いよいよ試合へ向けての実戦的な練習が中心となり、より熱が入る。


「いいか、いくら技がキレイに決まってもそこに戦いがなければ、観客の感情は揺さぶられない、戦いを見せていることを忘れるな」


「締められて苦しい人間の手は、そんなところでブラブラしてないぞ!締めている相手の腕を掴む、ロープに逃げようとする、全身に仕事をさせろ!」


「技が決まってホッとした顔をするな!優羽、お前は手玉に取られて投げられたんだ、悔しいはずだろ!」


「美依希、ふだん余裕の表情を浮かべている分、大技を受けたら悪鬼のような表情だ!『こんなはずでは、許せない』目と顔で表現するんだ」


「もっと間を空けろ。プロレスでは観客に伝わらないことをやっても意味がない。どんな思いで相手を引き起こしてるか、何を狙ってるか、全部理解できるようにだ」


「ずっと早く動く必要はない。静と動のギャップ、動き出しの速さがあれば速く見える」


教えることは無限にある。

本来は試合のなかで自分で見つけていく技術だ。

道場で習得するのは大変だが、やるしかない。




冷房も無い古い倉庫は、地獄の暑さだ。

夏休みに入ってから、練習後に道場前で水浴びをするのが恒例になった。


ホースを持つのは俺の仕事だ。

適当に上を向けてシャワーにしたり、誰かを狙ったり。


「センセ、こっちかけて〜」


「オレばっか狙うんじゃねーよ!」


皆、無邪気なものだ。

アンダーウェアが透けるのも構わずはしゃいでいる。




部員たちを冷やし終わったら、中で着替えている間に俺の番だ。汗で重たくなったTシャツを脱いでホースで頭から首にかけて水をかける。

身体が濡れると、夏の熱風もいくぶん涼しく感じる。




着替え終わった部員が出てくる。


「それにしても毎日暑いわね。痩せちゃうわ」


「優羽さん細くなったらキャラが崩れちゃいます〜」


「お、出てきたな。来週のお盆1週間は練習休みにするから、しっかり体力回復させてくれよ」


「やったー!」


「あの……」


少し遅れて出てきた美依希が、皆に声をかける。


「私の親戚が葉山に別荘を持ってまして、1泊使っていいと言っていただいているので、都合があえば皆で行きませんか?」


「はやま?」


「スゲー!皇室かよ!」


「さすがお嬢様ね」


さっそく相談が始まる。
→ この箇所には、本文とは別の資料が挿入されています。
-- ==== Sys2Proof/Laws/State.lean ====
section
/-! SUPPORT. What each named update does to each field of the state, so that no proof unfolds a record update. -/

namespace Sys2Proof.Machine

open Sys2Proof Sys2Proof.Config

/-! ### `advance`: the PC advanced -/

@[simp] theorem advance_acc (s : State) : s.advance.acc = s.acc := rfl
@[simp] theorem advance_mp0 (s : State) : s.advance.mp0 = s.mp0 := rfl
@[simp] theorem advance_mp1 (s : State) : s.advance.mp1 = s.mp1 := rfl
@[simp] theorem advance_bp (s : State) : s.advance.bp = s.bp := rfl
@[simp] theorem advance_pc (s : State) : s.advance.pc = s.pc + 1 := rfl
@[simp] theorem advance_stk0 (s : State) : s.advance.stk0 = s.stk0 := rfl
@[simp] theorem advance_stk1 (s : State) : s.advance.stk1 = s.stk1 := rfl
@[simp] theorem advance_sp (s : State) : s.advance.sp = s.sp := rfl
@[simp] theorem advance_tblp (s : State) : s.advance.tblp = s.tblp := rfl
@[simp] theorem advance_tblh (s : State) : s.advance.tblh = s.tblh := rfl
@[simp] theorem advance_flags (s : State) : s.advance.flags = s.flags := rfl
@[simp] theorem advance_intc (s : State) : s.advance.intc = s.intc := rfl
@[simp] theorem advance_rt (s : State) : s.advance.rt = s.rt := rfl
@[simp] theorem advance_port (s : State) : s.advance.port = s.port := rfl
@[simp] theorem advance_tmrc (s : State) : s.advance.tmrc = s.tmrc := rfl
@[simp] theorem advance_adcr (s : State) : s.advance.adcr = s.adcr := rfl
@[simp] theorem advance_timer (s : State) : s.advance.timer = s.timer := rfl
@[simp] theorem advance_mem (s : State) : s.advance.mem = s.mem := rfl
@[simp] theorem advance_mft (s : State) : s.advance.mft = s.mft := rfl
@[simp] theorem advance_wdt (s : State) : s.advance.wdt = s.wdt := rfl
@[simp] theorem advance_halted (s : State) : s.advance.halted = s.halted := rfl
@[simp] theorem advance_tbfAtHalt (s : State) : s.advance.tbfAtHalt = s.tbfAtHalt := rfl
@[simp] theorem advance_lvdAge (s : State) : s.advance.lvdAge = s.lvdAge := rfl
@[simp] theorem advance_entering (s : State) : s.advance.entering = s.entering := rfl
@[simp] theorem advance_slipped (s : State) : s.advance.slipped = s.slipped := rfl
@[simp] theorem advance_resLow (s : State) : s.advance.resLow = s.resLow := rfl
@[simp] theorem advance_rom (s : State) : s.advance.rom = s.rom := rfl
@[simp] theorem advance_par (s : State) : s.advance.par = s.par := rfl
@[simp] theorem advance_env (s : State) : s.advance.env = s.env := rfl
@[simp] theorem advance_draws (s : State) : s.advance.draws = s.draws := rfl
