/-- The interrupt check changes the two fields that are its own. -/
theorem boundary_cases (e : EnvSample) (s : State) :
    (pendingInterrupt s = none ∧ boundary e s = { s with entering := none, slipped := false }) ∨
    ∃ k, pendingInterrupt s = some k ∧
      ((s.par.intSlip = true ∧ e.slip = true ∧ s.slipped = false ∧
          boundary e s = { s with entering := none, slipped := true }) ∨
        ((s.par.intSlip = false ∨ e.slip = false ∨ s.slipped = true) ∧
          boundary e s = { s with entering := some k, slipped := false })) := by
  unfold boundary
  split
  · next h => exact .inl ⟨h, rfl⟩
  · next k h =>
    refine .inr ⟨k, h, ?_⟩
    split
    · next h1 => exact .inl (by simp_all)
    · next h1 => exact .inr ⟨by cases h2 : s.par.intSlip <;> cases h3 : e.slip <;> simp_all, rfl⟩

/-- Which interrupt is pending does not depend on the fields that the interrupt check owns. -/
@[simp] theorem pendingInterrupt_entering (s : State) (k : Option IntSource) (b : Bool) :
    pendingInterrupt { s with entering := k, slipped := b } = pendingInterrupt s := rfl

/-- Where an interrupt is pending, the core runs. -/
theorem pendingInterrupt_runs {s : State} {k : IntSource} (h : pendingInterrupt s = some k) :
    s.halted = false ∧ s.resLow = false ∧ s.intc.emi = true ∧ s.sp.val < 2 := by
  unfold pendingInterrupt at h
  split at h
  · cases h
  · next h1 =>
    simp at h1
    exact ⟨h1.1.1.1, h1.1.1.2, h1.1.2, by omega⟩

/-- Where the watchdog is silent it only ages. -/
theorem runWdt_silent {n : Nat} {e : EnvSample} {s : State} (h : WatchdogSilent n e s) : runWdt n e s = ageWdt n s := by
  rcases runWdt_cases n e s with ⟨h1, _⟩ | ⟨h1, h2, _⟩
  · exact h1
  · exfalso
    simp only [wdtTimesOut, Bool.and_eq_true, Bool.or_eq_true] at h2
    obtain ⟨⟨h3, h4⟩, h5⟩ := h2
    have h3 : 0x8000 ≤ s.wdt.age + n := of_decide_eq_true h3
    obtain ⟨h6, h7⟩ := h h4 (Nat.pos_of_ne_zero h1)
    rcases h5 with h5 | h5
    · have h5 : 0x10000 ≤ s.wdt.age + n := of_decide_eq_true h5
      omega
    · rw [h7 h3] at h5; cases h5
親に連絡を取ったりなんやかんやして、8月13日14日の1泊に決まったようだ。


「あの……先生もぜひ」


「いや、ダメだろ」


「センセ、これは地獄の夏合宿なんだよ!猪木ならパラオ、JKWは葉山なんだよ!」


「猪木さんのパラオも、どう見ても遊びに行ってたけどな」


「ママに聞いたら『大人が付いていくなら』って条件だったわ」


「あーあ、先生がダメならキャンセルかー」


こいつら、どんどん息が合ってきていてやがる……!諦めのため息をつく。


「仕方ないな、でも届けも出してないから部外で言いふらすなよ」


ハイタッチしてるんじゃねーよ。